# Bar-B-Chef Dimensions?



## elkhorn98 (Jul 15, 2008)

Anyone have them?  I can't find them on the BBQs galore website.  And who really makes these?  Do they have a website?


----------



## howufiga (Jul 15, 2008)

Are you talking about the smoker or a drop in?  I have the dimensions for the drop in if you need those.


----------



## elkhorn98 (Jul 15, 2008)

I am looking fo rthe specs on the freestanding offset smoker

http://www.bbqgalore.com/smokers/bar_b_chef_offset/


----------



## howufiga (Jul 15, 2008)

Sorry, don't have that.  Just email them.  I lost the manual for my built-in and they emailed me the manual.  

[email protected]


----------



## bustedluckbarbq (Jul 15, 2008)

Damn ....   SORRY... i ran out back to do some measuring and forgot my BarBChef is up at Gramason's place....



*Features:*
Durable cold-rolled 12-gauge black steel with a 5 year limited warranty
Heavy-duty cast-iron cooking grills with a 767-square-inch cooking area
Adjustable smoke box air vent and smoke stack damper
Offset fire box with side access door
Cast-iron cooking grills and fire grates
Temperature gauge is sold separately.
Picture of mine - next to the Ole' Glory UDS:



next to the Char griller super pro:


by herself-


If you need the exact measures i can get them for you in the next couple days when i get mine back down here to the house from Gramason's.....


----------



## gorillagrilla (Jul 15, 2008)

Got one for Christmas , good sturdy unit, seems a bit of a fuel hog .Not sure on demensions, could measure mine but wont see it till tommorow night


----------



## skidder (Jul 16, 2008)

Yeah just measured mine.

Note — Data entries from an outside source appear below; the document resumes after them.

/-! keepSample -/

@[simp] theorem State.keepSample_mode (s : State) (r : RegSet) : (s.keepSample r).mode = s.mode := by cases r <;> rfl
@[simp] theorem State.keepSample_sh0 (s : State) (r : RegSet) : (s.keepSample r).sh0 = s.sh0 := by cases r <;> rfl
@[simp] theorem State.keepSample_sh1 (s : State) (r : RegSet) : (s.keepSample r).sh1 = s.sh1 := by cases r <;> rfl
@[simp] theorem State.keepSample_tOff (s : State) (r : RegSet) : (s.keepSample r).tOff = s.tOff := by cases r <;> rfl
@[simp] theorem State.keepSample_tVal (s : State) (r : RegSet) : (s.keepSample r).tVal = s.tVal := by cases r <;> rfl
@[simp] theorem State.keepSample_tRd (s : State) (r : RegSet) : (s.keepSample r).tRd = s.tRd := by cases r <;> rfl
@[simp] theorem State.keepSample_tRes (s : State) (r : RegSet) : (s.keepSample r).tRes = s.tRes := by cases r <;> rfl
@[simp] theorem State.keepSample_busy (s : State) (r : RegSet) : (s.keepSample r).busy = s.busy := by cases r <;> rfl
@[simp] theorem State.keepSample_cs (s : State) (r : RegSet) : (s.keepSample r).cs = s.cs := by cases r <;> rfl
@[simp] theorem State.keepSample_ph (s : State) (r : RegSet) : (s.keepSample r).ph = s.ph := by cases r <;> rfl
@[simp] theorem State.keepSample_disp (s : State) (r : RegSet) : (s.keepSample r).disp = s.disp := by cases r <;> rfl
@[simp] theorem State.keepSample_pollCnt (s : State) (r : RegSet) :
    (s.keepSample r).pollCnt = s.pollCnt := by cases r <;> rfl
@[simp] theorem State.keepSample_pollEn (s : State) (r : RegSet) :
    (s.keepSample r).pollEn = s.pollEn := by cases r <;> rfl
@[simp] theorem State.keepSample_wCnt (s : State) (r : RegSet) : (s.keepSample r).wCnt = s.wCnt := by cases r <;> rfl
@[simp] theorem State.keepSample_cOp (s : State) (r : RegSet) : (s.keepSample r).cOp = s.cOp := by cases r <;> rfl
@[simp] theorem State.keepSample_cA (s : State) (r : RegSet) : (s.keepSample r).cA = s.cA := by cases r <;> rfl
@[simp] theorem State.keepSample_cB (s : State) (r : RegSet) : (s.keepSample r).cB = s.cB := by cases r <;> rfl
@[simp] theorem State.keepSample_cSrc (s : State) (r : RegSet) : (s.keepSample r).cSrc = s.cSrc := by cases r <;> rfl
@[simp] theorem State.keepSample_rspSt (s : State) (r : RegSet) :
    (s.keepSample r).rspSt = s.rspSt := by cases r <;> rfl
@[simp] theorem State.keepSample_rspD (s : State) (r : RegSet) : (s.keepSample r).rspD = s.rspD := by cases r <;> rfl
@[simp] theorem State.keepSample_rspValid (s : State) (r : RegSet) :
    (s.keepSample r).rspValid = s.rspValid := by cases r <;> rfl
@[simp] theorem State.keepSample_trace (s : State) (r : RegSet) :
    (s.keepSample r).trace = s.trace := by cases r <;> rfl
@[simp] theorem State.keepSample_responses (s : State) (r : RegSet) :
    (s.keepSample r).responses = s.responses := by cases r <;> rfl
@[simp] theorem State.keepSample_en (s : State) (r : RegSet) : (s.keepSample r).en = s.en := by cases r <;> rfl
@[simp] theorem State.keepSample_load (s : State) (r : RegSet) : (s.keepSample r).load = s.load := by cases r <;> rfl
@[simp] theorem State.keepSample_released (s : State) (r : RegSet) :
    (s.keepSample r).released = s.released := by cases r <;> rfl
@[simp] theorem State.keepSample_cmds (s : State) (r : RegSet) : (s.keepSample r).cmds = s.cmds := by cases r <;> rfl
@[simp] theorem State.keepSample_inputs (s : State) (r : RegSet) :
    (s.keepSample r).inputs = s.inputs := by cases r <;> rfl
@[simp] theorem State.keepSample_env (s : State) (r : RegSet) : (s.keepSample r).env = s.env := by cases r <;> rfl
@[simp] theorem State.keepSample_cfg (s : State) (r : RegSet) : (s.keepSample r).cfg = s.cfg := by cases r <;> rfl
@[simp] theorem State.keepSample_grain (s : State) (r : RegSet) :
    (s.keepSample r).grain = s.grain := by cases r <;> rfl

/-! showLevels -/

@[simp] theorem State.showLevels_mode (s : State) : s.showLevels.mode = s.mode := rfl
@[simp] theorem State.showLevels_sh0 (s : State) : s.showLevels.sh0 = s.sh0 := rfl
@[simp] theorem State.showLevels_sh1 (s : State) : s.showLevels.sh1 = s.sh1 := rfl
@[simp] theorem State.showLevels_tOff (s : State) : s.showLevels.tOff = s.tOff := rfl
@[simp] theorem State.showLevels_tVal (s : State) : s.showLevels.tVal = s.tVal := rfl
@[simp] theorem State.showLevels_tRd (s : State) : s.showLevels.tRd = s.tRd := rfl
@[simp] theorem State.showLevels_tRes (s : State) : s.showLevels.tRes = s.tRes := rfl
@[simp] theorem State.showLevels_busy (s : State) : s.showLevels.busy = s.busy := rfl
@[simp] theorem State.showLevels_cs (s : State) : s.showLevels.cs = s.cs := rfl
@[simp] theorem State.showLevels_ph (s : State) : s.showLevels.ph = s.ph := rfl
@[simp] theorem State.showLevels_disp (s : State) : s.showLevels.disp = s.cfg.pinMap.map (pinLevel s.in0 s.in1) := rfl
@[simp] theorem State.showLevels_pollCnt (s : State) : s.showLevels.pollCnt = s.pollCnt := rfl
@[simp] theorem State.showLevels_pollEn (s : State) : s.showLevels.pollEn = s.pollEn := rfl
@[simp] theorem State.showLevels_wCnt (s : State) : s.showLevels.wCnt = s.wCnt := rfl
@[simp] theorem State.showLevels_cOp (s : State) : s.showLevels.cOp = s.cOp := rfl
@[simp] theorem State.showLevels_cA (s : State) : s.showLevels.cA = s.cA := rfl
@[simp] theorem State.showLevels_cB (s : State) : s.showLevels.cB = s.cB := rfl
@[simp] theorem State.showLevels_cSrc (s : State) : s.showLevels.cSrc = s.cSrc := rfl
@[simp] theorem State.showLevels_rspSt (s : State) : s.showLevels.rspSt = s.rspSt := rfl
@[simp] theorem State.showLevels_rspD (s : State) : s.showLevels.rspD = s.rspD := rfl
@[simp] theorem State.showLevels_rspValid (s : State) : s.showLevels.rspValid = s.rspValid := rfl
@[simp] theorem State.showLevels_in0 (s : State) : s.showLevels.in0 = s.in0 := rfl
@[simp] theorem State.showLevels_in1 (s : State) : s.showLevels.in1 = s.in1 := rfl
@[simp] theorem State.showLevels_trace (s : State) : s.showLevels.trace = s.trace := rfl
@[simp] theorem State.showLevels_responses (s : State) : s.showLevels.responses = s.responses := rfl
@[simp] theorem State.showLevels_en (s : State) : s.showLevels.en = s.en := rfl
@[simp] theorem State.showLevels_load (s : State) : s.showLevels.load = s.load := rfl
@[simp] theorem State.showLevels_released (s : State) : s.showLevels.released = s.released := rfl
@[simp] theorem State.showLevels_cmds (s : State) : s.showLevels.cmds = s.cmds := rfl
@[simp] theorem State.showLevels_inputs (s : State) : s.showLevels.inputs = s.inputs := rfl
@[simp] theorem State.showLevels_env (s : State) : s.showLevels.env = s.env := rfl
@[simp] theorem State.showLevels_cfg (s : State) : s.showLevels.cfg = s.cfg := rfl
@[simp] theorem State.showLevels_grain (s : State) : s.showLevels.grain = s.grain := rfl

/-! accept -/

@[simp] theorem State.accept_mode (s : State) (src : Source) (w : CmdWord) : (s.accept src w).mode = s.mode := rfl
@[simp] theorem State.accept_sh0 (s : State) (src : Source) (w : CmdWord) : (s.accept src w).sh0 = s.sh0 := rfl
@[simp] theorem State.accept_sh1 (s : State) (src : Source) (w : CmdWord) : (s.accept src w).sh1 = s.sh1 := rfl
@[simp] theorem State.accept_tOff (s : State) (src : Source) (w : CmdWord) : (s.accept src w).tOff = s.tOff := rfl
@[simp] theorem State.accept_tVal (s : State) (src : Source) (w : CmdWord) : (s.accept src w).tVal = s.tVal := rfl
@[simp] theorem State.accept_tRd (s : State) (src : Source) (w : CmdWord) : (s.accept src w).tRd = s.tRd := rfl
@[simp] theorem State.accept_tRes (s : State) (src : Source) (w : CmdWord) : (s.accept src w).tRes = s.tRes := rfl
@[simp] theorem State.accept_busy (s : State) (src : Source) (w : CmdWord) : (s.accept src w).busy = true := rfl
@[simp] theorem State.accept_cs (s : State) (src : Source) (w : CmdWord) : (s.accept src w).cs = 0 := rfl
@[simp] theorem State.accept_ph (s : State) (src : Source) (w : CmdWord) : (s.accept src w).ph = .sClr := rfl
@[simp] theorem State.accept_disp (s : State) (src : Source) (w : CmdWord) : (s.accept src w).disp = s.disp := rfl
@[simp] theorem State.accept_pollCnt (s : State) (src : Source) (w : CmdWord) :
    (s.accept src w).pollCnt = s.pollCnt := rfl
@[simp] theorem State.accept_pollEn (s : State) (src : Source) (w : CmdWord) :
    (s.accept src w).pollEn = s.pollEn := rfl
@[simp] theorem State.accept_wCnt (s : State) (src : Source) (w : CmdWord) : (s.accept src w).wCnt = s.wCnt := rfl
@[simp] theorem State.accept_cOp (s : State) (src : Source) (w : CmdWord) : (s.accept src w).cOp = CmdWord.op w := rfl
@[simp] theorem State.accept_cA (s : State) (src : Source) (w : CmdWord) : (s.accept src w).cA = CmdWord.a w := rfl
@[simp] theorem State.accept_cB (s : State) (src : Source) (w : CmdWord) : (s.accept src w).cB = CmdWord.b w := rfl
@[simp] theorem State.accept_cSrc (s : State) (src : Source) (w : CmdWord) : (s.accept src w).cSrc = src := rfl
@[simp] theorem State.accept_rspSt (s : State) (src : Source) (w : CmdWord) : (s.accept src w).rspSt = s.rspSt := rfl
@[simp] theorem State.accept_rspD (s : State) (src : Source) (w : CmdWord) : (s.accept src w).rspD = s.rspD := rfl
@[simp] theorem State.accept_rspValid (s : State) (src : Source) (w : CmdWord) :
    (s.accept src w).rspValid = s.rspValid := rfl
@[simp] theorem State.accept_in0 (s : State) (src : Source) (w : CmdWord) : (s.accept src w).in0 = s.in0 := rfl
@[simp] theorem State.accept_in1 (s : State) (src : Source) (w : CmdWord) : (s.accept src w).in1 = s.in1 := rfl
@[simp] theorem State.accept_trace (s : State) (src : Source) (w : CmdWord) : (s.accept src w).trace = s.trace := rfl
@[simp] theorem State.accept_responses (s : State) (src : Source) (w : CmdWord) :
    (s.accept src w).responses = s.responses := rfl
@[simp] theorem State.accept_en (s : State) (src : Source) (w : CmdWord) : (s.accept src w).en = s.en := rfl
@[simp] theorem State.accept_load (s : State) (src : Source) (w : CmdWord) : (s.accept src w).load = s.load := rfl
@[simp] theorem State.accept_released (s : State) (src : Source) (w : CmdWord) :
    (s.accept src w).released = s.released := rfl
@[simp] theorem State.accept_cmds (s : State) (src : Source) (w : CmdWord) : (s.accept src w).cmds = s.cmds := rfl
@[simp] theorem State.accept_inputs (s : State) (src : Source) (w : CmdWord) :
    (s.accept src w).inputs = s.inputs := rfl
@[simp] theorem State.accept_env (s : State) (src : Source) (w : CmdWord) : (s.accept src w).env = s.env := rfl
@[simp] theorem State.accept_cfg (s : State) (src : Source) (w : CmdWord) : (s.accept src w).cfg = s.cfg := rfl
@[simp] theorem State.accept_grain (s : State) (src : Source) (w : CmdWord) : (s.accept src w).grain = s.grain := rfl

Cooker area is 17"x35" inside. Firebox measures 16"x16"x16". 32" to top of front stainless shelf. Need more? Seal up the leaks,use a charcoal basket and use the minion method along with a larger baffle and your fuel times last much longer.


----------



## elkhorn98 (Jul 16, 2008)

Skidder thanks.  I went to BBQs galore and they don't have any.  Spoke to the manager for awhile about smoking, etc..He said someone high up at BBQs galore screwed up and didn't reorder.  He said they sell 8 of these offset smoker a week and now won't get any in until September.  Anyone else hear that?


----------



## elkhorn98 (Jul 16, 2008)

Checked out the chargriller again and it just seems too filmsy to hold up or keep heat in.  The charbroil silver smoker seems like thicker steel than the chargriller.  I haven't seen a Bar-B-Chef but I think that is what I want or maybe the silver smoker.  Thanks everyone.


----------



## skidder (Jul 16, 2008)

Elkhorn are you stuck on an offset? If not check out the Weber site for the WSM's. Great on fuel holds just as much and no babysitting. I like babysitting my smoker so it's not a big deal. But you can't go wrong with the WSM.


----------



## howufiga (Jul 16, 2008)

I agree, my neighbor has a silver smoker and it seems to be thicker gauge steel and just generally more solid than the Char-griller that I looked at Menard's.  The char-griller seems like it can hold more food though.


----------



## goobi99 (Jul 17, 2008)

i can second that. i spoke to a manager at the store in west palm, fla and he told me the exact same story!!! meanwhile that was supposed to be my fathers day present. guess ill be waiting till september too.....


----------



## elkhorn98 (Jul 17, 2008)

Here is what I received from BBQs galore

"Last years model of the Bar B Chef offset smoker is out of stock company wide. Barbeques Galore has changed vendors on this item and we will not be receiving our first shipments of this item until September. We do not currently have the dimensions for the new Bar B Chef grill. We should receive all materials concerning the new model late August or Early September. Thank you for contacting Barbeques galore." 

Jeremy VanDervoort
Customer Service

Hopefully they don't use thinner gauge metal...I hope it is the same or better than the old model.


----------